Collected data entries
+---+
theorem laneRegs_same (w : Weft) (e : LaneEff) : (w.laneRegs e).lanes = w.lanes ∧ (w.laneRegs e).flags = w.flags := by
  have hv : ∀ (vs : List (Nat × W32)) (u : Weft),
      (vs.foldl (fun w x => w.vset x.1 e.lane x.2) u).lanes = u.lanes ∧
      (vs.foldl (fun w x => w.vset x.1 e.lane x.2) u).flags = u.flags := by
    intro vs
    induction vs with
    | nil => intro u; exact ⟨rfl, rfl⟩
    | cons x xs ih => intro u; rw [List.foldl_cons, (ih _).1, (ih _).2]; exact ⟨rfl, rfl⟩
  have hp : ∀ (ps : List (Nat × Bool)) (u : Weft),
      (ps.foldl (fun w x => w.pset x.1 (1#64 <<< e.lane) (if x.2 then allLanes else 0)) u).lanes = u.lanes ∧
      (ps.foldl (fun w x => w.pset x.1 (1#64 <<< e.lane) (if x.2 then allLanes else 0)) u).flags = u.flags := by
    intro ps
    induction ps with
    | nil => intro u; exact ⟨rfl, rfl⟩
    | cons x xs ih => intro u; rw [List.foldl_cons, (ih _).1, (ih _).2]; exact ⟨rfl, rfl⟩
  exact ⟨(hp _ _).1.trans (hv _ _).1, (hp _ _).2.trans (hv _ _).2⟩

theorem lane_of_lanes {w u : Weft} (h : u.lanes = w.lanes) (l : Nat) : u.lane l = w.lane l := by simp [Weft.lane, h]

theorem laneRs_lane (w : Weft) (e : LaneEff) (l : Nat) :
    ((w.laneRs e).lane l).sansRs = (w.lane l).sansRs ∧ (w.laneRs e).lanes.length = w.lanes.length ∧
      (w.laneRs e).flags = w.flags := by
  unfold Weft.laneRs
  cases e.rs with
  | none => exact ⟨rfl, rfl, rfl⟩
  | some x =>
    refine ⟨?_, by simp [Weft.modLane], rfl⟩
    simp only [lane_modLane]
    split <;> rfl

theorem applyLane_lane (w : Weft) (e : LaneEff) (l : Nat) :
    ((w.applyLane e).lane l).sansRs = (w.lane l).sansRs ∧ (w.applyLane e).lanes.length = w.lanes.length := by
  have h1 := laneRs_lane (w.laneRegs e) e l
  have h2 := laneRegs_same w e
  rw [lane_of_lanes h2.1, h2.1] at h1
  exact applyLane_cases w e (fun u => (u.lane l).sansRs = (w.lane l).sansRs ∧ u.lanes.length = w.lanes.length)
    ⟨h1.1, h1.2.1⟩ ⟨h1.1, h1.2.1⟩

theorem foldl_applyLane_lane (es : List LaneEff) (w : Weft) (l : Nat) :
    ((es.foldl Weft.applyLane w).lane l).sansRs = (w.lane l).sansRs ∧
      (es.foldl Weft.applyLane w).lanes.length = w.lanes.length := by
  induction es generalizing w with
  | nil => exact ⟨rfl, rfl⟩
  | cons e es ih =>
    rw [List.foldl_cons]
    exact ⟨(ih _).1.trans (applyLane_lane w e l).1, (ih _).2.trans (applyLane_lane w e l).2⟩

/-- The flags that a lane adds: none where it is a helper (R94). -/
def laneFlags (w : Weft) (e : LaneEff) : W64 := if (w.lane e.lane).helper then 0 else e.exc.setWidth 64

theorem sansRs_helper {a b : Lane} (h : a.sansRs = b.sansRs) : a.helper = b.helper := by
  have : a.sansRs.helper = b.sansRs.helper := by rw [h]
  exact this

theorem applyLane_flags (w : Weft) (e : LaneEff) : (w.applyLane e).flags = w.flags ||| laneFlags w e := by
  have h1 := laneRs_lane (w.laneRegs e) e e.lane
  have h2 := laneRegs_same w e
  rw [lane_of_lanes h2.1] at h1
  rw [applyLane_form, laneFlags, sansRs_helper h1.1]
  split
  · rw [h1.2.2, h2.2]; simp
  · simp [Weft.raiseFlags, h1.2.2, h2.2]

theorem foldl_applyLane_flags (es : List LaneEff) (w : Weft) :
    (es.foldl Weft.applyLane w).flags = es.foldl (fun a e => a ||| laneFlags w e) w.flags := by
  have gen : ∀ (es : List LaneEff) (u : Weft) (x : W64), u.flags = x → (∀ k, (u.lane k).helper = (w.lane k).helper) →
      (es.foldl Weft.applyLane u).flags = es.foldl (fun a e => a ||| laneFlags w e) x := by
    intro es
    induction es with
    | nil => intro u x h _; exact h
    | cons e es ih =>
      intro u x hx hh
      rw [List.foldl_cons, List.foldl_cons]
      refine ih _ _ ?_ (fun k => (sansRs_helper (applyLane_lane u e k).1).trans (hh k))
      rw [applyLane_flags, hx]
      simp [laneFlags, hh]
  exact gen es w w.flags rfl (fun _ => rfl)

theorem sansRs_pc {a b : Lane} (h : a.sansRs = b.sansRs) (x : W64) :
    ({ a with pc := a.pc + x } : Lane).sansRs = ({ b with pc := b.pc + x } : Lane).sansRs := by
  cases a; cases b
  simp [Lane.sansRs] at h ⊢
  simp [h]

/-! ## The whole word -/

/-- What `apply` does where no lane traps: its registers, predicates, s registers, latch entries, flags and lanes, and the rest
as it was. -/
structure Applied (w w' : Weft) (eff : Eff) : Prop where
  v : ∀ r l, l < 64 → w'.vget r l = match eff.lanes.find? (fun e => e.lane == l) with
    | some e => lastV e.v r (w.vget r l)
    | none => w.vget r l
  p : ∀ r l, l < 64 → (w'.pget r).getLsbD l = match eff.lanes.find? (fun e => e.lane == l) with
    | some e => lastP e.p r ((w.pget r).getLsbD l)
    | none => (w.pget r).getLsbD l
  s : ∀ r, w'.sget r = eff.s.foldl (fun a x => if x.1 = r then x.2.1 else a) (w.sget r)
  latches : w'.latches = (eff.pushes.map (w.entryOf w.pc)).foldl (fun a e => (e :: a).take 4) w.latches
  flags : w'.flags = eff.lanes.foldl (fun a e => a ||| laneFlags w e) w.flags
  lane : ∀ l, l < w.lanes.length → (w'.lane l).sansRs
    = (if w.bundle.getLsbD l then { w.lane l with pc := (w.lane l).pc + BitVec.ofNat 64 (8 * eff.words) } else w.lane l).sansRs
  laneOut : ∀ l, w.lanes.length ≤ l → w'.lane l = w.lane l
  rest : ∃ v p s uni aw f la ls iss sq ch fl sl, w' = { w with v := v, p := p, s := s, uni := uni, await := aw, failed := f, latches := la, lanes := ls, issued := iss, seq := sq, chain := ch, flags := fl, slotCycles := sl }

theorem sget_foldl_swrite (xs : List (Nat × W64 × List Nat)) (w : Weft) (r : Nat) :
    (xs.foldl (fun w x => w.swrite x.1 x.2.1) w).sget r = xs.foldl (fun a x => if x.1 = r then x.2.1 else a) (w.sget r) := by
  induction xs generalizing w with
  | nil => rfl
  | cons x xs ih =>
    rw [List.foldl_cons, List.foldl_cons, ih, sget_swrite]
    by_cases h : r = x.1
    · simp [h]
    · simp [h, Ne.symm h]

theorem foldl_swrite_shape (xs : List (Nat × W64 × List Nat)) (w : Weft) :
    ∃ s a f, xs.foldl (fun w x => w.swrite x.1 x.2.1) w = { w with s := s, await := a, failed := f } := by
  induction xs generalizing w with
  | nil => exact ⟨_, _, _, rfl⟩
  | cons x xs ih =>
    obtain ⟨s, a, f, h⟩ := ih (w.swrite x.1 x.2.1)
    exact ⟨s, a, f, by rw [List.foldl_cons, h]; rfl⟩

theorem foldl_push_shape (es : List Latch) (w : Weft) :
    es.foldl Weft.push w = { w with latches := es.foldl (fun a e => (e :: a).take 4) w.latches } := by
  induction es generalizing w with
  | nil => rfl
  | cons e es ih => rw [List.foldl_cons, ih]; rfl

theorem Weft.apply_spec (w : Weft) (eff : Eff) (ch : Option ChainSt) (hc : ∀ e ∈ eff.lanes, e.cause = none)
    (nd : (eff.lanes.map LaneEff.lane).Nodup) (h64 : ∀ e ∈ eff.lanes, e.lane < 64)
    (h7 : ∀ e ∈ eff.lanes, ∀ x ∈ e.p, x.1 ≠ 7) : Applied w (w.apply eff ch) eff := by
  have hbad : eff.bad = 0#64 := by
    unfold Eff.bad
    have : eff.lanes.filter (fun e => e.cause.isSome) = [] := by
      rw [List.filter_eq_nil_iff]; intro e he; simp [hc e he]
    rw [this]; rfl
  have hstep : ∀ (es : List LaneEff) (u : Weft), (∀ e ∈ es, e.cause = none) →
      es.foldl Weft.landLane u = es.foldl Weft.applyLane u := by
    intro es
    induction es with
    | nil => intro u _; rfl
    | cons e es ih =>
      intro u h
      rw [List.foldl_cons, List.foldl_cons, ih _ (fun x hx => h x (List.mem_cons_of_mem _ hx))]
      simp [Weft.landLane, h e (List.mem_cons_self ..)]
  have hs : Weft.landS 0#64 = (fun (w : Weft) x => w.swrite x.1 x.2.1) := by
    funext w x
    have : (!x.2.2.isEmpty && x.2.2.all (fun l => (0#64).getLsbD l)) = false := by cases x.2.2 <;> simp
    unfold Weft.landS
    rw [this]; rfl
  have hform : w.apply eff ch = ((({ (eff.s.foldl (fun w x => w.swrite x.1 x.2.1) (eff.lanes.foldl Weft.applyLane w)) with
        uni := w.uniAfter eff, latches := (eff.pushes.map (w.entryOf w.pc)).foldl (fun a e => (e :: a).take 4)
          (eff.s.foldl (fun w x => w.swrite x.1 x.2.1) (eff.lanes.foldl Weft.applyLane w)).latches } : Weft).count ch).advance
        w.bundle (8 * eff.words)) := by
    unfold Weft.apply
    simp only
    rw [hstep _ _ hc, hbad, hs, foldl_push_shape]
    have : w.bundle &&& ~~~0#64 = w.bundle := by rw [BitVec.not_zero, BitVec.and_allOnes]
    rw [this]
  obtain ⟨v, p, f, a, fl, ls, hL⟩ := laneWrites_foldl Weft.applyLane laneWrites_applyLane eff.lanes w
  obtain ⟨s', a', f', hS⟩ := foldl_swrite_shape eff.s (eff.lanes.foldl Weft.applyLane w)
  refine ⟨?_, ?_, ?_, ?_, ?_, ?_, ?_, ?_⟩
  · intro r l hl
    rw [← foldl_applyLane_vget eff.lanes w r l hl nd h64, hform, hS]; rfl
  · intro r l hl
    rw [← foldl_applyLane_pget eff.lanes w r l hl nd h7, hform, hS]; rfl
  · intro r
    have : w.sget r = (eff.lanes.foldl Weft.applyLane w).sget r := by rw [hL]; rfl
    rw [this, ← sget_foldl_swrite, hform]; rfl
  · rw [hform, hS, hL]; rfl
  · rw [← foldl_applyLane_flags, hform, hS]; rfl
  · intro l hl
    have key := foldl_applyLane_lane eff.lanes w l
    rw [hform, hS]
    show (Weft.lane (Weft.modLanes _ _ _) l).sansRs = _
    rw [lane_modLanes _ _ _ _ (by show l < (eff.lanes.foldl Weft.applyLane w).lanes.length; rw [key.2]; exact hl)]
    have k1 : ((eff.lanes.foldl Weft.applyLane w).lane l).sansRs = (w.lane l).sansRs := key.1
    split
    · exact sansRs_pc k1 _
    · exact k1
  · intro l hl
    have key := foldl_applyLane_lane eff.lanes w l
    rw [hform, hS]
    show Weft.lane (Weft.modLanes _ _ _) l = _
    rw [lane_modLanes_out _ _ _ _ (by show (eff.lanes.foldl Weft.applyLane w).lanes.length ≤ l; rw [key.2]; exact hl)]
    show Weft.lane (eff.lanes.foldl Weft.applyLane w) l = _
    have h1 : (eff.lanes.foldl Weft.applyLane w).lanes.length ≤ l := by rw [key.2]; exact hl
    simp [Weft.lane, List.getD_eq_getElem?_getD, hl, h1]
  · rw [hform, hS, hL]
    exact ⟨_, _, _, _, _, _, _, _, _, _, _, _, _, rfl⟩

/-! ## One operation of a word -/

theorem marks_nil (w : Weft) (h : w.failed = []) (r : FieldRead) (l : Nat) : r.marks w l = [] := by
  have m : ∀ k j, w.mark k j = none := fun k j => by simp [Weft.mark, h, SMap.find?]
  unfold FieldRead.marks
  simp only [m]
  have f : ∀ xs : List Nat, xs.filterMap (fun _ => (none : Option Cause)) = [] := fun xs => by simp
  cases r.from_ l <;> cases r.o <;> simp [f]

theorem arithTrap_off (flags : W64) (h : enables flags = 0) (opc : Nat) (half : Bool) (xs : List Exc) :
    arithTrap flags opc half xs = none := by simp [arithTrap, h]

theorem Part.cause_calm (x : Part) (w : Weft) (h : Calm w) (l : Nat) (o : LaneOut) : x.cause w l o = none := by
  have hm : (x.uses l).flatMap (fun u => x.fields.flatMap (fun r => r.marks w u)) = [] := by
    simp [marks_nil w h.failed]
  unfold Part.cause
  simp only [hm, List.foldl_nil, arithTrap_off _ h.enables]
  cases (w.lane l).helper <;> rfl

/-- The register writes of a lane. -/
def Part.regsOf (x : Part) (o : LaneOut) : List (Nat × W32) :=
  if x.nwb then [] else
  match x.dk with
  | .v => [(x.dst, o.val.setWidth 32)]
  | .vpair => [(x.dst, o.val.setWidth 32), (x.dst + 1, (o.val >>> 32).setWidth 32)]
  | _ => []

/-- The predicate writes of a lane. -/
def Part.predsOf (x : Part) (o : LaneOut) : List (Nat × Bool) :=
  (match x.dk with
    | .p => [(x.dst, o.pv)]
    | _ => []) ++ x.carry.toList.map (fun k => (k, o.pv))

/-- What a lane does. -/
def Part.laneEff (x : Part) (w : Weft) (l : Nat) : LaneEff :=
  {
    lane := l, cause := x.cause w l (x.out l), v := x.regsOf (x.out l), p := x.predsOf (x.out l)
    exc := Exc.all (x.out l).exc, rs := (x.out l).rs }

theorem Part.eff_lanes (x : Part) (w : Weft) : (x.eff w).lanes = (laneList w.width x.act).map (x.laneEff w) := by
  unfold Part.eff
  simp only [List.map_map]
  exact List.map_congr_left (fun l _ => rfl)

theorem Part.eff_calm (x : Part) (w : Weft) (h : Calm w) : ∀ e ∈ (x.eff w).lanes, e.cause = none := by
  rw [Part.eff_lanes]
  intro e he
  obtain ⟨l, -, rfl⟩ := List.mem_map.mp he
  exact x.cause_calm w h l _

theorem Part.eff_nodup (x : Part) (w : Weft) : ((x.eff w).lanes.map LaneEff.lane).Nodup := by
  rw [Part.eff_lanes, List.map_map]
  have : (LaneEff.lane ∘ x.laneEff w) = id := by funext l; rfl
  rw [this, List.map_id]
  exact laneList_nodup _ _

theorem Part.eff_lt (x : Part) (w : Weft) : ∀ e ∈ (x.eff w).lanes, e.lane < 64 := by
  rw [Part.eff_lanes]
  intro e he
  obtain ⟨l, hl, rfl⟩ := List.mem_map.mp he
  exact laneList_lt64 hl

theorem find?_laneEff (x : Part) (w : Weft) (ls : List Nat) (l : Nat) :
    (ls.map (x.laneEff w)).find? (fun e => e.lane == l) = if l ∈ ls then some (x.laneEff w l) else none := by
  induction ls with
  | nil => rfl
  | cons k ks ih =>
    rw [List.map_cons, List.find?_cons]
    by_cases h : k = l
    · subst h; simp [Part.laneEff]
    · have h1 : ((x.laneEff w k).lane == l) = false := beq_eq_false_iff_ne.mpr h
      rw [h1]
      have h2 : l ∈ k :: ks ↔ l ∈ ks := by
        rw [List.mem_cons]; exact ⟨fun e => e.resolve_left (Ne.symm h), .inr⟩
      simp only [ih, h2]

/-- The predicates that an operation writes. -/
def Part.predDsts (x : Part) : List Nat :=
  (match x.dk with
    | .p => [x.dst]
    | _ => []) ++ x.carry.toList

theorem Part.predsOf_mem (x : Part) (o : LaneOut) {y : Nat × Bool} (h : y ∈ x.predsOf o) : y.1 ∈ x.predDsts := by
  unfold Part.predsOf Part.predDsts at *
  rw [List.mem_append] at h ⊢
  rcases h with h | h
  · left
    cases hd : x.dk <;> simp_all
  · right
    obtain ⟨k, hk, rfl⟩ := List.mem_map.mp h
    exact hk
+---+
Beginning at the line that contains "simp only [ih, h2]", reproduce every line down to the last line of the entries above, exactly and only those.

      simp only [ih, h2]

/-- The predicates that an operation writes. -/
def Part.predDsts (x : Part) : List Nat :=
  (match x.dk with
    | .p => [x.dst]
    | _ => []) ++ x.carry.toList

theorem Part.predsOf_mem (x : Part) (o : LaneOut) {y : Nat × Bool} (h : y ∈ x.predsOf o) : y.1 ∈ x.predDsts := by
  unfold Part.predsOf Part.predDsts at *
  rw [List.mem_append] at h ⊢
  rcases h with h | h
  · left
    cases hd : x.dk <;> simp_all
  · right
    obtain ⟨k, hk, rfl⟩ := List.mem_map.mp h
    exact hk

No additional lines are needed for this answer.